Cuban doctors fight Ebola in West Africa “voluntarily”,
“The world is full of praise for Cuba: No other country has sent as many doctors to West Africa. Critics of the communist regime, however, believe Havana’s using its doctors for political purposes - and at a hefty markup.”
The myth of Cuban health care has been debunked in article after article, for the last five decades. (Remember that the Castro brothers took power in 1959.) I invite you to see the reality of Cuban health care system. Let’s remember how thirty patients died of cold and hunger at Havana’s psychiatric hospital.

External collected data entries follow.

/-! ### WellFormed: an ill-formed term for each check. An ill-formed instruction does not exist, because
the type of the immediate is the check. -/

-- 00_scope.md R12: 8 bits do not hold every index of 256 bytes and the end
theorem test_params_refuses_narrow_pc : Config.Params.admissible ⟨256, 8⟩ = false := by decide
theorem test_params_accepts_wide_pc : Config.Params.admissible ⟨255, 8⟩ = true := by decide
-- 20_memory.md R30: L at the limit and one above
theorem test_program_too_long : Config.Params.acceptsProgram ⟨2, 8⟩ [0xE8, 0xE8, 0x00] = false := by
  decide
theorem test_program_at_limit : Config.Params.acceptsProgram ⟨3, 8⟩ [0xE8, 0xE8, 0x00] = true := by
  decide
theorem test_every_instr_wellFormed : ∀ i ∈ [Instr.ldaImm 0xFF, .brk, .tax, .inx], i.wellFormed = true := by
  decide
-- log 18: a gap, a repeat and a fall in the addresses
theorem test_memory_wf_refuses : Memory.wf [(0, 0xE8), (2, 0x00)] = false ∧
    Memory.wf [(0, 0xE8), (0, 0x00)] = false ∧ Memory.wf [(1, 0xE8), (0, 0x00)] = false := by decide

/-! ### Decoding: the words of 30_encoding.md R40 to R42, bit by bit -/

theorem test_decode_lda : decode [0b10101001#8, 0b11000000#8, 0x00] = .instr (.ldaImm 0xC0) [0x00] := by
  decide
theorem test_decode_brk : decode [0b00000000#8] = .instr .brk [] := by decide
theorem test_decode_tax : decode [0b10101010#8] = .instr .tax [] := by decide
theorem test_decode_inx : decode [0b11101000#8] = .instr .inx [] := by decide
-- 41_load.md R70: no operand byte
theorem test_decode_lda_alone : decode [0xA9] = .reject (.noOperand 0xA9) := by decide
-- 95_test_vectors.md E4 and E7
theorem test_decode_undefined : decode [0xEA] = .reject (.unimplemented 0xEA) ∧
    decode [0x69, 0x00] = .reject (.unimplemented 0x69) := by decide
theorem test_table_words : decodeTableWord 16 0x05A9 = some (.ldaImm 0x05) ∧
    decodeTableWord 8 0xFFA9 = some (.ldaImm 0x00) ∧ decodeTableWord 8 0x00 = some .brk ∧
    decodeTableWord 8 0xAA = some .tax ∧ decodeTableWord 8 0xE8 = some .inx ∧
    decodeTableWord 8 0xFF = none := by decide
theorem test_encode_listing : assemble [.ldaImm 0xFE, .tax, .inx, .inx, .brk] =
    [0xA9, 0xFE, 0xAA, 0xE8, 0xE8, 0x00] := by decide

/-! ### One step of each instruction (95_test_vectors.md) -/

-- L1: A9 01 with A = 12, status = FF
theorem test_lda_clears_flags : nextState (step (demo 0x12 0x00 0xFF 0 [0xA9, 0x01, 0x00])) =
    some (demo 0x01 0x00 0x7D 2 [0xA9, 0x01, 0x00]) := by decide
-- L5: A9 00 with status = 7D
theorem test_lda_zero_sets_z : nextState (step (demo 0x00 0x00 0x7D 0 [0xA9, 0x00, 0x00])) =
    some (demo 0x00 0x00 0x7F 2 [0xA9, 0x00, 0x00]) := by decide
-- B2: 00 with A = 12, X = 34, status = C3
theorem test_brk_keeps_all : nextState (step (demo 0x12 0x34 0xC3 0 [0x00])) =
    some { demo 0x12 0x34 0xC3 0 [0x00] with run := .halted } := by decide
-- T1: AA with A = 80
theorem test_tax_flags_from_old_a : nextState (step (demo 0x80 0x00 0x00 0 [0xAA, 0x00])) =
    some (demo 0x00 0x80 0x80 1 [0xAA, 0x00]) := by decide
-- T5: AA with A = C0, status = 01
theorem test_tax_keeps_c : nextState (step (demo 0xC0 0x00 0x01 0 [0xAA, 0x00])) =
    some (demo 0x00 0xC0 0x81 1 [0xAA, 0x00]) := by decide
-- I5: E8 with X = FF, status = 40
theorem test_inx_wraps_keeps_v : nextState (step (demo 0x00 0xFF 0x40 0 [0xE8, 0x00])) =
    some (demo 0x00 0x00 0x42 1 [0xE8, 0x00]) := by decide
-- I6: E8 with A = 9A, X = 80
theorem test_inx_keeps_a : nextState (step (demo 0x9A 0x80 0x00 0 [0xE8, 0x00])) =
    some (demo 0x9A 0x81 0x80 1 [0xE8, 0x00]) := by decide
-- E1: the empty program
theorem test_empty_program : nextState (step State.reset) =
    some { State.reset with run := .endOfProgram } := by decide
-- E2: FF
theorem test_undefined_faults : nextState (step (demo 0x00 0x00 0x00 0 [0xFF])) =
    some { demo 0x00 0x00 0x00 0 [0xFF] with run := .faulted .unimplementedOpcode 0xFF 0 } := by decide
-- L8, its second step: A9 as the last byte
theorem test_lda_last_faults : nextState (step (demo 0x05 0x00 0x00 2 [0xA9, 0x05, 0xA9])) =
    some { demo 0x05 0x00 0x00 2 [0xA9, 0x05, 0xA9] with
      run := .faulted .operandOutOfBounds 0xA9 2 } := by decide
-- E8: the start state's PC is ignored by run entry
theorem test_entry_ignores_pc : ((demo 0x00 0x07 0x3C 5 []).enter [0xE8, 0x00]) =
    demo 0x00 0x07 0x3C 0 [0xE8, 0x00] := by decide
-- 60_exceptions.md R80
theorem test_cause_codes : FaultReason.unimplementedOpcode.code = 1 ∧
    FaultReason.operandOutOfBounds.code = 2 := by decide
-- placing one table word after reset (log 2)
theorem test_fetch_word : (nextState (step (State.reset.withFetchWord 16 0x80A9))).map State.output =
      some ⟨0x80, 0x00, 0x80, 2, .running⟩ ∧
    (nextState (step (State.reset.withFetchWord 8 0x00))).map State.output =
      some ⟨0x00, 0x00, 0x00, 0, .halted⟩ ∧
    (nextState (step (State.reset.withFetchWord 8 0xAA))).map State.output =
      some ⟨0x00, 0x00, 0x02, 1, .running⟩ ∧
    (nextState (step (State.reset.withFetchWord 8 0xE8))).map State.output =
      some ⟨0x00, 0x01, 0x00, 1, .running⟩ := by decide

/-! ### Witnesses: each statement's hypotheses met by concrete values -/

theorem witness_RunEntryTakesOnlyAXAndStatus :
    let start := demo 0x12 0x34 0xC3 5 [0x00]
    let other := { demo 0x12 0x34 0xC3 0 [0xE8] with run := .halted }
    start.A = other.A ∧ start.X = other.X ∧ start.status = other.status ∧ start ≠ other := by decide

theorem witness_OpcodeMapDecodes : ∀ op ∈ [0x01#8, 0xA8#8, 0xAB#8, 0xE7#8, 0xE9#8, 0xFF#8],
    op ≠ 0b10101001#8 ∧ op ≠ 0b00000000#8 ∧ op ≠ 0b10101010#8 ∧ op ≠ 0b11101000#8 := by decide

theorem witness_OpcodeByteGivesTheLength :
    decode (0xA9 :: [0xFF, 0xAA]) = .instr (.ldaImm 0xFF) [0xAA] ∧
    ((0x01#8 : Byte) ≠ 0xA9 ∧ (0x01#8 : Byte) ≠ 0x00 ∧ (0x01#8 : Byte) ≠ 0xAA ∧
      (0x01#8 : Byte) ≠ 0xE8) := by decide

theorem witness_AssembledListingsReadBack :
    (assemble [.ldaImm 0x00, .brk]).length ≤ 3 ∧
    disassemble 2 [0xA9, 0x00, 0x00] = some [.ldaImm 0x00, .brk] := by decide

theorem witness_StepRunsTheInstructionAtPC :
    let s := demo 0x00 0x00 0x00 1 [0xE8, 0xA9, 0x05]
    s.run = .running ∧ s.holdsAt s.PC (encode (.ldaImm 0x05)) ∧
      decode (fetchBytes s) = .instr (.ldaImm 0x05) [] := by
  refine ⟨rfl, fun k b h => ?_, by decide⟩
  match k, h with
  | 0, h => cases h; rfl
  | 1, h => cases h; rfl

theorem witness_FetchPastTheEndStops :
    let s := demo 0x00 0x00 0x00 2 [0xA9, 0x05]
    s.run = .running ∧ s.program.wf = true ∧ s.L ≤ s.PC := by decide

theorem witness_IllegalOpcodeFaults :
    let s := demo 0x00 0x00 0x00 1 [0xE8, 0xA8]
    s.run = .running ∧ s.program.read s.PC = some 0xA8 ∧ (0xA8 : Byte) ∉ definedOpcodes := by decide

On October 24, 2014, I said,
“It is estimated that Cuba has sent more than 185,000 health workers abroad in the last 50 years. As a consequence of its medical diplomacy, Castro’s Cuba has accumulated considerable symbolic capital (goodwill, prestige, influence, credit, and power) and receives nearly eight billion dollars annually; it is the main source of income for Cuba. Besides, sending health workers abroad boosts the image of a country whose human rights record is criticized.”

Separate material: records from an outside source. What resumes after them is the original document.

-- ==== Sys2Proof/Syntax.lean ====
section
/-!
DEFINITION. The commands the block takes: one constructor per row of spec/opcode_table.json, in its order. `who` is the Seat and host
path of a register write, `n` a physical strand, `off` a Seat-window offset, `v` the value written; line ports, lanes, cameras, lanterns
and channels of an event are physical numbers, those of a register write (`k`, `c`, `p`, `i` after `who`) are the Seat's own.
-/
namespace Sys2Proof
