-- ==== Sys2Proof/Machine/RegTable.lean ====
section
/-!
DEFINITION. The register map: every register of the Seat window (R504), with its place, scope (R506), access (R505), mirrored bits
(R296) and reset value, as the index of the chapter "Register and Address Index" and the owning chapters' tables give them.
-/
namespace Sys2Proof.Machine

open Sys2Proof

/-- The registers of the index. An array of registers, and a block of read-only words, is one name. -/
inductive RegName where
  | idPart | idVendor | idSerial | seatId | seatCtl | seatFitted | seatOwned | hostBind | hostPath | hostErrClr
  | hostObjAperture | hostLbCtl | hostSpiCtl | pwrStage | pwrStageLt | pwrStageCtl | pwrStageStatus | pwrResetCtl
  | pwrDomState | pwrDomHold | pwrRet | bookTokens | bookTokenUse | bookOvercommit | bookSeat | bookOutcomes
  | bookCntClr | ltStatus | ltCtl | ltRefSel | ltEvents | ltNow | ltTodNow | ltPpsCapture | ltAnchorLt | ltAnchorTod
  | ltFrameLoad | ltSeatPri | ltCommitFrame | ltCommitTod | ltCommitCtl | ltCommitStatus | ltCommitDonePtr
  | ltCalEntry | ltCalCtl | ltCalStatus | ltEvCtl | ltCalLast | ltCommitDone | ltCalLimit | ltCalendar | mapObject
  | mapQuota | mapData | mapCode | seatIntPend | seatIntMask | hostIntnSel | causeHost | causeLt | causeHev
  | causeSys | causeEnHost | causeEnLt | causeEnHev | causeEnSys | dmaChCtl | dmaChDesc | dmaChCmd | dmaChStatus
  | dmaChDone | dmaInt | dmaIntEn | gfpCfg | gfpStatus | gfpCnt | msixTable | msixPba | stCtl | stEntry | stCmd
  | stArg | stStatus | stCtx | stG | stEventSet | stEventState | stTrapCause | stPriCap | lpCfg | lpStatus | lpInt
  | lpIntEn | lpOhRx | lpOhTx | lpOhCap | lpTxOffset | lpJ0Exp | lpJ0Tx | lpJ0Rx | lpCnt | lpCntClr | lpAuCfg
  | lpAuStatus | lpTuStatus | protInt | protIntEn | pxInt | pxIntEn | pxCtl | pxUse | pxArmed | pxOverride
  | pxOverrideStatus | pxStage | pxCmd | pxCmdStatus | mateCtl | matePeer | mateCmd | mateCmdStatus | mateStatus
  | mateTerm | mateLease | mateSeq | mateLost | mateUse | mateDelay | mateInt | mateIntEn | matePageMir | blCfg
  | blTxEq | blStatus | blDelay | blCnt | blCntClr | bpAuCfg | bpSrqTx | bpCopyCtl | bpSrqBad | bpSlotStatus | mlTxEq
  | mlStatus | mlCnt | mlLink | bpInt | bpIntEn | fabCtl | fabPageCtl | fabPageStatus | fabLastSwap | fabNextSwap
  | fabSeatUse | fabLoUse | fabRotStatus | fabRotNext | fabRotCmd | fabTileStatus | fabTileStatusLo | fabInt
  | fabIntEn | crCfg | crUdt | crStatus | crCnt | camBind | camCfg | camCtl | camGeom | camTime | camStatus | camSeq
  | camLast | camBank | camDefect | camStats | tapCfg | tapCrop0 | tapCrop1 | tapDrop | ciCfg | ciCmd | ciStatus
  | ciJob | ciRing | trigCfg | trigCount | trigLast | camInt | camIntEn | scanCfg | scanJob | scanCmd | scanStatus
  | scanRetry | scanUse | scanDonePtr | scanCnt | scanDone | scanUnitStatus | scanBistCmd | scanInt | scanIntEn
  | scanPortwin | lantCfg | radioCfg | radioChan | radioPan | radioExt | radioPhy | radioSlot | radioSec | radioTrk
  | radioFlood | radioFcOut | radioStat | radioBudget | radioHwres | radioBandUse | radioSeatUse | radioSeatCtl
  | radioKey | radioKcv | radioPortmap | radioTxd | radioCmd | radioStatus | radioLegal | radioRetry | radioBistCmd
  | radioCnt | radioInt | radioIntEn | radioTxdone | radioTxdoneIdx | radioNbr | monCfg | monGain | monOffset
  | monThaLevel | monThaCtl | monThbLevel | monThbCtl | monThState | monOut | monOutPrev | monTherm | monThermState
  | monShedCtl | monCal | monOutDrop | monEvtA | monEvtB | monInt | monIntEn | fcSrc | fcSevAct | fcFirst
  | fcFirstClr | fcClrStatus | fcCount | fcInject | fcSeatCause | fcSeatEn | fcAlive | fcAliveStop | ledgerStatus
  | ledgerHead | ledgerChain | ledgerLost | ledgerSpillCtl | ledgerSpillBase | ledgerSpillStatusAddr
  | ledgerSpillCons | ledgerSpillProd | ledgerInt | ledgerIntEn | ledgerKey | ledgerViewBase | ledgerView
deriving DecidableEq, Repr

/-- Whose value a register has: the part's (or, with `cls`, the physical object's), each Seat's, each Seat's and path's (R506). -/
inductive RegScope where
  | part | seat | path
deriving DecidableEq, Repr

/-- One register, or an array of registers, of the map: index i counts strides, index j counts second strides, each register
is `bytes` long. Masks: `rw` and `rws` writable fields, `w1c`, `wo`; `mir` the mirrored fields. -/
structure RegDesc where
  name : RegName
  base : Nat
  n : Nat := 1
  stride : Nat := 0
  n2 : Nat := 1
  stride2 : Nat := 0
  bytes : Nat := 4
  scope : RegScope := .part
  /-- First object-map entry of the class that index i is a Seat-local number of (R93); 1000 for backplane ports. -/
  cls : Option Nat := none
  /-- "K" and "S0" of R505. -/
  keeper : Bool := false
  s0only : Bool := false
  mir : Nat := 0
  rw : Nat := 0
  rws : Nat := 0
  w1c : Nat := 0
  wo : Nat := 0
  reset : Nat := 0
deriving Repr

/-- ID, seat control, stages and books. -/
def regsSys : List RegDesc :=
  [ { name := .idPart, base := 0x0 },
    { name := .idVendor, base := 0x4 },
    { name := .idSerial, base := 0x8, bytes := 8 },
    { name := .seatId, base := 0x10 },
    { name := .seatCtl, base := 0x20, keeper := true, rws := 0xFFFF, mir := 0xFFFF, reset := 1 },
    { name := .seatFitted, base := 0x40, n2 := 7, stride2 := 4, scope := .seat },
    { name := .seatOwned, base := 0x80, n2 := 7, stride2 := 4, scope := .seat },
    { name := .hostBind, base := 0x100, keeper := true, rw := 0x3FF, reset := 0x300 },
    { name := .hostPath, base := 0x110, n2 := 5, stride2 := 4, scope := .path },
    { name := .hostErrClr, base := 0x124, scope := .path, wo := 1 },
    { name := .hostObjAperture, base := 0x128, scope := .path, rw := 7 },
    { name := .hostLbCtl, base := 0x130, keeper := true, rw := 1 },
    { name := .hostSpiCtl, base := 0x134, keeper := true, rw := 0xF, reset := 4 },
    { name := .pwrStage, base := 0x400 },
    { name := .pwrStageLt, base := 0x408, bytes := 8 },
    { name := .pwrStageCtl, base := 0x410, keeper := true, wo := 3 },
    { name := .pwrStageStatus, base := 0x414 },
    { name := .pwrResetCtl, base := 0x418, keeper := true, wo := 0x1FFFF },
    { name := .pwrDomState, base := 0x420, n2 := 7, stride2 := 4 },
    { name := .pwrDomHold, base := 0x440, n2 := 4, stride2 := 4, keeper := true, rw := 0xFFFFFFFF },
    { name := .pwrRet, base := 0x450, bytes := 16 },
    { name := .bookTokens, base := 0x500, keeper := true, rw := 0x0FFF0FFF },
    { name := .bookTokenUse, base := 0x504 },
    { name := .bookOvercommit, base := 0x508, s0only := true } ]
  ++ [ { name := .bookSeat, base := 0x510, scope := .seat, bytes := 32 },
    { name := .bookOutcomes, base := 0x530, scope := .seat, bytes := 24 },
    { name := .bookCntClr, base := 0x548, scope := .seat, wo := 1 } ]

/-- Line Time and scheduler. -/
def regsLt : List RegDesc :=
  [ { name := .ltStatus, base := 0x1000 },
    { name := .ltCtl, base := 0x1004, keeper := true, rw := 0xF, wo := 0x10, reset := 4 },
    { name := .ltRefSel, base := 0x1008, keeper := true, rw := 0xFF7F, reset := 0x1074 },
    { name := .ltEvents, base := 0x100C },
    { name := .ltNow, base := 0x1010, bytes := 8 },
    { name := .ltTodNow, base := 0x1018, bytes := 12 },
    { name := .ltPpsCapture, base := 0x1028, bytes := 8 },
    { name := .ltAnchorLt, base := 0x1030, bytes := 8, keeper := true, rws := 0xFFFFFFFFFFFFFFFF, mir := 0xFFFFFFFFFFFFFFFF },
    { name := .ltAnchorTod, base := 0x1038, bytes := 12, keeper := true, rws := 0xFFFFFFFFFFFFFFFFFFFF, mir := 0xFFFFFFFFFFFFFFFFFFFF },
    { name := .ltFrameLoad, base := 0x1048, bytes := 8, keeper := true, rw := 0xFFFFFFFFFFFF },
    { name := .ltSeatPri, base := 0x1050, bytes := 8, keeper := true, rw := 0x7777777777777777, mir := 0x7777777777777777, reset := 7 },
    { name := .ltCommitFrame, base := 0x1080, bytes := 8, scope := .seat, rw := 0xFFFFFFFFFFFF },
    { name := .ltCommitTod, base := 0x1088, bytes := 12, scope := .seat, rw := 0xFFFFFFFFFFFFFFFFFFFF },
    { name := .ltCommitCtl, base := 0x1094, scope := .seat, wo := 0xFF07 },
    { name := .ltCommitStatus, base := 0x1098, scope := .seat },
    { name := .ltCommitDonePtr, base := 0x109C, scope := .seat },
    { name := .ltCalEntry, base := 0x10A0, bytes := 16, scope := .seat, rw := 0xFFFFFFFF0F7FFFFFFFFFFFFFFFFFFFFF },
    { name := .ltCalCtl, base := 0x10B0, scope := .seat, wo := 0x3FF0007 },
    { name := .ltCalStatus, base := 0x10B4, scope := .seat },
    { name := .ltEvCtl, base := 0x10B8, scope := .seat, rw := 0x7F },
    { name := .ltCalLast, base := 0x10BC, scope := .seat },
    { name := .ltCommitDone, base := 0x1100, n2 := 64, stride2 := 4, scope := .seat },
    { name := .ltCalLimit, base := 0x1200, n2 := 16, stride2 := 4, keeper := true, rw := 0x7FF, mir := 0x7FF, reset := 64 },
    { name := .ltCalendar, base := 0x2000, n2 := 4096, stride2 := 4 } ]

/-- Seat maps, by 32-bit words. -/
def regsMap : List RegDesc :=
  [ { name := .mapObject, base := 0x10000, n := 16, stride := 0x1000, n2 := 103, stride2 := 4, keeper := true, rws := 0x3FFF3FFF, mir := 0x3FFF3FFF },
    { name := .mapQuota, base := 0x10200, n := 16, stride := 0x1000, n2 := 6, stride2 := 4, keeper := true, rws := 0xFFFF, mir := 0xFFFF },
    { name := .mapData, base := 0x10600, n := 16, stride := 0x1000, n2 := 32, stride2 := 4, keeper := true, rws := 0x7FFF7FFF, mir := 0x7FFF7FFF },
    { name := .mapCode, base := 0x10680, n := 16, stride := 0x1000, n2 := 512, stride2 := 4, keeper := true, rws := 0x3FFF3FFF, mir := 0x3FFF3FFF } ]

/-- Host, DMA, GFP-F and MSI-X. -/
def regsHd : List RegDesc :=
  [ { name := .seatIntPend, base := 0x20000, scope := .seat },
    { name := .seatIntMask, base := 0x20004, scope := .seat, rw := 0xFFFFFFFF, reset := 0xFFFFFFFF },
    { name := .hostIntnSel, base := 0x20008, keeper := true, rw := 0xFFFF, reset := 1 },
    { name := .causeHost, base := 0x20010, scope := .seat, w1c := 0x3F },
    { name := .causeLt, base := 0x20014, scope := .seat, w1c := 0x303 },
    { name := .causeHev, base := 0x20018, scope := .seat, w1c := 0x7FF },
    { name := .causeSys, base := 0x2001C, scope := .seat, w1c := 3 },
    { name := .causeEnHost, base := 0x20020, scope := .seat, rw := 0x3F },
    { name := .causeEnLt, base := 0x20024, scope := .seat, rw := 0x303 },
    { name := .causeEnHev, base := 0x20028, scope := .seat, rw := 0x7FF },
    { name := .causeEnSys, base := 0x2002C, scope := .seat, rw := 3 },
    { name := .dmaChCtl, base := 0x21000, cls := some 112, n := 32, stride := 0x40, rw := 7, mir := 7, reset := 7 },
    { name := .dmaChDesc, base := 0x21004, cls := some 112, n := 32, stride := 0x40, rw := 0x3FFE0 },
    { name := .dmaChCmd, base := 0x21008, cls := some 112, n := 32, stride := 0x40, rw := 3 },
    { name := .dmaChStatus, base := 0x2100C, cls := some 112, n := 32, stride := 0x40 },
    { name := .dmaChDone, base := 0x21010, cls := some 112, n := 32, stride := 0x40 },
    { name := .dmaInt, base := 0x21800, scope := .seat, w1c := 0xFFFFFFFF },
    { name := .dmaIntEn, base := 0x21804, scope := .seat, rw := 0xFFFFFFFF },
    { name := .gfpCfg, base := 0x22000, cls := some 166, n := 8, stride := 0x40, rws := 0x7FFF1, mir := 0x7FFF1, reset := 0x40000 },
    { name := .gfpStatus, base := 0x22004, cls := some 166, n := 8, stride := 0x40 },
    { name := .gfpCnt, base := 0x22010, cls := some 166, n := 8, stride := 0x40, n2 := 7, stride2 := 4 },
    { name := .msixTable, base := 0x28000, scope := .seat, n2 := 128, stride2 := 4 },
    { name := .msixPba, base := 0x28800, scope := .seat, n2 := 2, stride2 := 4 } ]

Cuban health professionals serving abroad typically receive a miniscule fraction of the payment Cuba derives from the governments of countries where the health professionals render their services. Many cooperation agreements stipulate payment, a fact that is widely reported by local media and other sources in many recipient countries. Official Cuban sources indicate that “the host country provides accommodations and food, domestic transportation, a locale for work, and a monthly stipend (usually US$150–$200), while Cuban personnel receive their regular salaries, airfare and other logistical support from the Cuban health ministry.
According to 2016 Republican Party Platform,
“As an estimated 21 million people worldwide are trapped in modern day slavery, we are reminded to be vigilant against human trafficking in whatever form it appears.”
Then, why does not the Trump administration reinstate the Cuban Medical Professional Parole (CMPP) Program?
President Trump could suspend the re-established commercial flights between the two countries and stop American cruises from docking in Cuba.
The Cuban remittance market has been transformed rapidly in the last 10 years. At present, the use of remittances went beyond basic consumption needs to cover other needs of Cubans living on the island, such as: communications (paying for cell phones or covering the costs of an Internet account), financing vacations in hotels, investments for a business, purchase of houses, purchase of cars and other consumptions that are not essential to survival.
If the president prefers, could also tighten rules on sending remittances to Cubans, because the money received in Castro’s Cuba from the United States via remittances, packages and travel of Cubans, in 2016 amounting to some 7 billion dollars.
According to 2016 Republican Party Platform,
“We support the work of the Commission for Assistance to a Free Cuba and affirm the principles of the Cuban Adjustment Act of 1966, recognizing the rights of Cubans fleeing Communism.”
Then, why does not the Trump administration bring back the so-called ‘wet foot, dry foot’ policy towards the Cuban migrant?